Наиболее отчаянные продолжали даже зимой осваивать «стометровку». И я находился в их числе. В этом был свой кайф. Морозный воздух бодрил, держал в тонусе. Нравилось, когда налетевший ветер с размаху бросал в лицо пригоршню снега; от такого массажа аж дух захватывало. И розовощёкие девушки, рискнувшие на прогулку по заснеженной аллее, выглядели особенно жизнерадостными и энергичными. Заряженными здоровьем.
Вот тогда и услышал я этот очаровывающий интеллигентный смех. Наши взгляды буквально озарили друг друга. Девушка в короткой беличьей шубке неловко оступилась и едва не потеряла равновесие, рискуя упасть на раскатанную дорожку. Сработала моя спортивная реакция. Моментально рванувшись на помощь, я сам не удержался, и мы, крепко сцепившись, по инерции полетели в пушистый сугроб, обрамлявший «стометровку».
Наши тела легко пробили хрупкий хрустальный наст, провалились в белую нирвану. Снежный взрыв накрыл с головой, обжигающими осколками проник за воротник, зарылся в волосах. Чтобы спасти девушку от падения на спину, я резко развернул её в полёте, и мы слились в спасительных объятиях. Незнакомка благодарно улыбнулась и легонько поцеловала меня в губы. И тут же представилась:
– Я – Лада. А как вас зовут, мой таинственный спаситель?
– Кирилл, – у меня закружилась голова от её чистого и обволакивающего дыхания. Я тонул в её бездонных серо-зелёных глазах не в силах разжать руки. До тех пор, пока Лада легонько не потрепала меня по щеке:
– Встаём, а то замёрзнем.
Она легко, пружинисто вскочила на ноги и опять негромко засмеялась, при этом показывая пальчиком на мой лоб, который побелел от прилипшей полоски снега. Я не понимал всей комичности ситуации, заворожённый своей новой знакомой. Лишь когда Лада начала мягко стряхивать с меня снежную пыль, очнулся и поспешил с ответной галантностью.

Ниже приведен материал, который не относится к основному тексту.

-- ==== Sys2Proof/Tests/Slice0.lean ====
section
/-! SUPPORT. Tests: the checks of WellFormed refuse an ill-formed command each, some words of the manual's tables and worked examples, and for every statement states and operands that meet its
hypotheses together. -/

set_option maxRecDepth 8000

set_option linter.unusedVariables false

namespace Sys2Proof.Tests

open Sys2Proof Sys2Proof.Machine

/-- Ill-formed commands: in each one operand stands at the bound of its check. -/
theorem test_wellFormed_refuses_1 : ([.registerWrite 25 0 0#32, .modeReqGo 0 8, .commitGo 0 13 0 0, .commitGo 0 0 4 0, .commitGo 0 0 0 16384, .mark 16384, .pinCueEffect 256, .ticketDeadline 1024, .cueTicketDone 0 0 16, .linkCfgWrite 0 4 0#32, .frameAuthenticate 2 0, .frameAuthenticate 0 9, .ddEntryAge 2, .ptpSyncRx 0 256 0 0 0 0, .ptpSyncRx 0 0 256 0 0 0, .soloistCntClear 0 3 0#32] : List Instr).all (fun i => !i.wellFormed) = true := by decide

/-- Ill-formed commands: in each one operand stands at the bound of its check. -/
theorem test_wellFormed_refuses_2 : ([.queueEnable 0 262144 0#32, .copyEnqueue 0 0 (2 ^ 32) 0, .copyEnqueue 0 0 0 65536, .notifyPop 0 32, .gatherComplete 256, .packerWrite 0 48 0 0#64, .packerWrite 0 0 4 0#64, .bankWakeDone 64, .bundleIssue 9 0 0, .irqPendClear 0 8 0#32, .irqRouteWrite 0 256 0#32, .coreHold 0 8 false, .groupSupplyChange 32 0, .groupSupplyChange 0 3, .dtVerdict 16, .laneUp 2] : List Instr).all (fun i => !i.wellFormed) = true := by decide

/-- Ill-formed commands: in each one operand stands at the bound of its check. -/
theorem test_wellFormed_refuses_3 : ([.hello 4 [], .selftestRun 6 false, .memberSilent 64, .keySend 4096 0 0 0, .keySend 0 (2 ^ 32) 0 0, .keySend 0 0 0 65536, .enc 8 none, .massifJobStart 3 false, .drbgReseed 2, .curtainSourceAssert 16, .logMarkCopied 0 16, .bedrockCmdDone 5 false, .patrolRead 0 256 0 false, .patrolRead 0 0 16 false, .relayTimeout 64, .limitWindowEnd 65536 0] : List Instr).all (fun i => !i.wellFormed) = true := by decide

/-- Ill-formed commands: in each one operand stands at the bound of its check. -/
theorem test_wellFormed_refuses_4 : ([.limitWindowEnd 0 32, .recLatchRead 0 4, .activate 0 4, .exchange 0 257, .tagRead 65536 0, .tagRead 0 256, .writeMb 0 0 [] false 6, .badgeTsCommit 0 65536, .cardRemoval 4 0, .cardRemoval 0 65536, .cartRead 0 4 0 0#32 0#32, .cartRead 0 0 65536 0#32 0#32, .cartOpDone 12 0 [], .callAlign 65536 0 0] : List Instr).all (fun i => !i.wellFormed) = true := by decide

/-- The same commands with the operand just inside its range are well formed. -/
theorem test_wellFormed_admits : ([.commitGo 24 12 3 16383, .enqueueStore 24 262143 0, .pinInputChange 255 none 0, .lateErrorPop 24 8] : List Instr).all Instr.wellFormed = true := by decide

/-- A status of 256 is no status byte. -/
theorem test_wellFormed_refuses_status :
    (Instr.intervalAck { ver := 1, id := 0, slot := 5, frag := 1, prot := 0, len := 0, seq := 1, frame := 0, st := 0, mac := 0, tagOk := true, old := false } 256).wellFormed = false := by decide

/-- The reset value of SYS_STATE for an ISSUED device with no latched curtain (R19), and the mode of R17. -/
theorem test_reset_state : State.reset.reg A.SYS_STATE = 0x40000081#32 ∧ State.reset.mode = .rehearsal ∧ State.reset.lifecycle = .issued := by decide

/-- After reset only master 8 may access a Terrace bank (R224). -/
theorem test_reset_grants_master_8_alone : (colCheck State.reset 8 0x10000000 4 .write).isNone = true ∧ (colCheck State.reset 0 0x10000000 4 .read).isSome = true := by decide

/-- The check value of R80: the CRC-32C of the nine octets "123456789". -/
theorem test_crc32c_check_value : crc32c [0x31#8, 0x32#8, 0x33#8, 0x34#8, 0x35#8, 0x36#8, 0x37#8, 0x38#8, 0x39#8] = 0xE3069283 := by decide +kernel

/-- Bundle C1 of the worked CRC of the Ridge chapter: four syllables, the K syllable extending ori. -/
theorem test_bundle_c1 : (bundleOf [(0, 0x08C703FF#32), (4, 0x603FFFFF#32), (8, 0x30480808#32), (12, 0xD24A1400#32)] false).map
    (·.map fun y => (y.unit, y.op, y.dst, y.src1, y.imm)) =
    some [(0, 0x23, 7, 0, 0xFFFFFFFF#64), (3, 0x01, 8, 2, 8#64), (5, 0x09, 10, 5, BitVec.ofInt 64 0)] := by decide

/-- The dbnz of the worked loop: 0xD183_03FC is STOP 1, unit B, OP 6, DST 3, i = -4. -/
theorem test_syllable_dbnz : stopOf 0xD18303FC#32 = true ∧ (bundleOf [(0, 0xD18303FC#32)] false).map (·.map fun y => (y.unit, y.op, y.dst, y.imm)) =
    some [(5, 6, 3, BitVec.ofInt 64 (-4))] := by decide

/-- Entry 9 of the cue list of Harrow Edge, as its four words are given. -/
theorem test_cue_entry_9 : let e := CueEnt.of 0xC8E09858#32 0x200#32 0x7918#32 0#32
    e.v = true ∧ e.standing = true ∧ e.prio = 1 ∧ e.action = 1 ∧ e.tkt = true ∧ e.latepol = 2 ∧ e.deadline = 39000 ∧ e.tindex = 2 ∧ e.offset = 31000 := by decide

– Я провожу тебя, – скорее утвердительно произнёс я первое, что пришло в голову, и Лада без всякого кокетства ответила:
– Пожалуйста.
С ней было легко с первого шага: никакой закомплексованности, и в то же время не ощущалось даже намёка на фривольность. У меня так случилось впервые, хотя какой-никакой опыт общения со сверстницами присутствовал. Но то ли прежние подруги страдали жеманностью или распущенностью, то ли не таили в себе какой-либо загадки и мечтательной недосказанности, поэтому быстро надоедали и переходили в разряд отстранённых приятельниц.
Меня подкупала внешняя сдержанность новой знакомой, её умение слушать, не перебивать глупыми вопросами, не навязывать своих суждений, но в то же время по делу откликаться на предложенную тему разговора. Хотя и молчать с ней доставляло истинное удовольствие – это редкое качество, когда двое и без слов понимают друг друга, лишь обмениваясь лучезарными взглядами. Так могут общаться только люди, познавшие известную мудрость: смотреть не друг на друга, а в одном направлении.
Оказалось, что мы оба студенты, но учимся в разных вузах. Лада – на третьем курсе экономического факультета торгового института, я – первокурсник педагогического, будущий историк. Встречаться нам приходилось редко, чаще по выходным, так как учёба, а потом и сессии отнимали много времени. К тому же меня, как разностороннего спортсмена, использовали по полной программе на различных спартакиадах и турнирах, часто с выездами в другие города. А летом – стройотряд и ударные вахты на Сахалине, что давало неплохой заработок, а заодно и новые познания об удалённых уголках нашей необъятной страны. Научившись скучать, с особым трепетом ждал каждой новой встречи с девушкой своей мечты.
Мы сознательно избегали писем, полагая, что накопленную за время разлуки нежность лучше выплеснуть всю – разом – при долгожданной встрече. И будет о чём поговорить, выпуская на волю трепетно хранимые и нерастраченные по пустякам чувства. В такие минуты нам не было скучно, мы не уставали друг от друга, как это ранее зачастую случалось у меня в общении с предыдущими подругами. Мы с Ладой не следили за временем, нам его катастрофически не хватало. Но, расставаясь, мы знали, что завтра нам будет ещё интереснее, что мы неисчерпаемы и вдохновенны. На долгую-долгую жизнь…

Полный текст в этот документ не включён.